Material for this exercise Block Start

-- ==== Sys2Proof/Certificates/Slice0/Obligations.lean ====
section
/-!
DEFINITION. The statements for the provers. In a statement about `exec`, the state s is the one in which
the instruction's meaning runs: its pc already holds a + 2 (R101), a being the instruction's address.
-/

open Sys2Proof Sys2Proof.Machine

/-! ### Encoding (30_encoding.md) -/

/-- Decoding the encoding of a well-formed instruction gives it back, every operand at every value its
field admits (R71, R73, R75). -/
def Obligations.DecodeOfEncodeIsIdentity : Prop :=
  ∀ i : Instr, i.wf = true → decodeWord (encode i) = .instr i

/-- Every word that decodes is the encoding of what it decodes to, which is well formed: no bit of a
legal word is dropped, the ignored Y of the shifts included (R71, R73). -/
def Obligations.EncodeOfDecodeIsIdentity : Prop :=
  ∀ (w : Word) (i : Instr), decodeWord w = .instr i → i.wf = true ∧ encode i = w

/-- A word matches exactly one row of spec/opcode_table.json, its instruction's, when it decodes, and no
row when it is illegal (R75, R76; the illegal set is the spec's decision D11, log 16). -/
def Obligations.LegalWordsMatchExactlyOneRow : Prop :=
  ∀ w : Word, opcodeTable.filter (rowMatches w) =
    match decodeWord w with
    | .instr i => [i.row]
    | .illegal _ => []

/-- Words of families 0, 1, 3, 8, 9, D, E and F written out from the formats of R73, and two illegal words.
That 0x5121 and 0x0123 are illegal is the spec's decision D11 (log 16). -/
def Obligations.SpecWordsDecode : Prop :=
  decodeWord 0x00E0 = .instr .cls ∧ decodeWord 0x00EE = .instr .ret ∧
  decodeWord 0x1234 = .instr (.jp 0x234) ∧ decodeWord 0x3342 = .instr (.seByte 3 0x42) ∧
  decodeWord 0x9120 = .instr (.sneReg 1 2) ∧ decodeWord 0x8124 = .instr (.addReg 1 2) ∧
  decodeWord 0xD015 = .instr (.drw 0 1 5) ∧ decodeWord 0xE2A1 = .instr (.sknp 2) ∧
  decodeWord 0xF533 = .instr (.ldB 5) ∧ decodeWord 0x5121 = .illegal .family5 ∧
  decodeWord 0x0123 = .illegal .family0

/-- An instruction laid out in memory order, high byte first, decodes to itself and leaves the bytes
after it (R52, R70). -/
def Obligations.BytesOfAnInstructionDecode : Prop :=
  ∀ (i : Instr) (rest : List Byte), i.wf = true → decodeBytes (encodeBytes i ++ rest) = .instr i rest

/-! ### The engine cycle (40_control_flow.md section 1, 20_memory.md) -/

/-- Fetch reads the big-endian word at pc when both bytes lie in memory, and nothing otherwise (R52,
R53; the check at fetch is the spec's decision D12, log 17). -/
def Obligations.FetchReadsTheBigEndianWord : Prop :=
  ∀ s : State,
    (s.pc + 1 < s.cfg.memSize → ∃ w : Word, s.fetch = some w ∧
      w.toNat = 256 * (s.mem.read s.pc).toNat + (s.mem.read (s.pc + 1)).toNat) ∧
    (s.cfg.memSize ≤ s.pc + 1 → s.fetch = none)

/-- One engine step: fetch, advance by two, decode, execute; a fetch out of bounds faults at pc and an
illegal word faults with pc advanced (R101). The step runs `exec` of the decoded instruction in the state
whose turn is taken and whose pc is two further. -/
def Obligations.EngineStepFollowsTheCycle : Prop :=
  ∀ s : State, s.turn = .engine → s.status = .running → s.setInFlight = none →
    (∀ w i, s.fetch = some w → decodeWord w = .instr i →
      step s = exec i (s.afterTurn.goto (s.pc + 2))) ∧
    (s.fetch = none → step s = .next (s.afterTurn.raise .fetchOutOfBounds s.pc s.pc)) ∧
    (∀ w why, s.fetch = some w → decodeWord w = .illegal why →
      step s = .next ((s.afterTurn.goto (s.pc + 2)).raise .decodeFault w.toNat s.pc))

/-- An illegal word changes nothing but pc, which holds a + 2, and the status, and asks the host nothing
(R102). -/
def Obligations.IllegalWordChangesOnlyPcAndStatus : Prop :=
  ∀ (s : State) (w : Word) (why : Illegal), s.turn = .engine → s.status = .running →
    s.setInFlight = none → s.fetch = some w → decodeWord w = .illegal why →
    ∃ t, step s = .next t ∧ t.status = .faulted .decodeFault w.toNat s.pc ∧ t.pc = s.pc + 2 ∧
      SameRegsBut [] s t ∧ t.i = s.i ∧ t.stack = s.stack ∧ SameMemory s t ∧ SameDisplay s t ∧
      SameTimers s t ∧ t.setInFlight = none ∧ t.cfg = s.cfg ∧ SameQueries s t

/-- On the Engine's turn: a step exists exactly while Running, and while a timer set is in flight it is the
add; no run leaves Halted or Faulted, so there is no step ever again (R100). -/
def Obligations.EngineStepsOnlyWhileRunning : Prop :=
  (∀ s : State, s.turn = .engine →
    ((∃ t, step s = .next t) ↔ s.status = .running) ∧
    ∀ u b, s.status = .running → s.setInFlight = some (u, b) →
      step s = .next (s.afterTurn.endTimerSet u b)) ∧
  ∀ (s t : State) (k : Nat), s.status ≠ .running → Reaches s k t → t.status = s.status

/-- The machine steps exactly when the agent whose turn it is has an enabled step, and never refuses; the
turn of a stopped Engine answers `fault`, which names the end (R100, R233). That a timer unit is still
enabled once the Engine has stopped is the spec's decision D47 (log 26); the outcome `fault` is the model's
choice (log 7). -/
def Obligations.TheAgentOnTurnMovesExactlyWhenEnabled : Prop :=
  ∀ s : State, ((∃ t, step s = .next t) ↔ s.enabled s.turn = true) ∧ (∀ r, step s ≠ .refused r) ∧
    (s.turn = .engine → s.status = .halted → step s = .fault .engineHalted) ∧
    (∀ reason info a, s.turn = .engine → s.status = .faulted reason info a →
      step s = .fault (.engineFaulted reason info a))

Material for this exercise Block End

Could you reproduce, exactly, every line above from the line with "SameRegsBut [] s" to the line with "s ≠ .refused r) ∧", and no other line? Both ends count.

## [Solution to this exercise]
      SameRegsBut [] s t ∧ t.i = s.i ∧ t.stack = s.stack ∧ SameMemory s t ∧ SameDisplay s t ∧
      SameTimers s t ∧ t.setInFlight = none ∧ t.cfg = s.cfg ∧ SameQueries s t

/-- On the Engine's turn: a step exists exactly while Running, and while a timer set is in flight it is the
add; no run leaves Halted or Faulted, so there is no step ever again (R100). -/
def Obligations.EngineStepsOnlyWhileRunning : Prop :=
  (∀ s : State, s.turn = .engine →
    ((∃ t, step s = .next t) ↔ s.status = .running) ∧
    ∀ u b, s.status = .running → s.setInFlight = some (u, b) →
      step s = .next (s.afterTurn.endTimerSet u b)) ∧
  ∀ (s t : State) (k : Nat), s.status ≠ .running → Reaches s k t → t.status = s.status

/-- The machine steps exactly when the agent whose turn it is has an enabled step, and never refuses; the
turn of a stopped Engine answers `fault`, which names the end (R100, R233). That a timer unit is still
enabled once the Engine has stopped is the spec's decision D47 (log 26); the outcome `fault` is the model's
choice (log 7). -/
def Obligations.TheAgentOnTurnMovesExactlyWhenEnabled : Prop :=
  ∀ s : State, ((∃ t, step s = .next t) ↔ s.enabled s.turn = true) ∧ (∀ r, step s ≠ .refused r) ∧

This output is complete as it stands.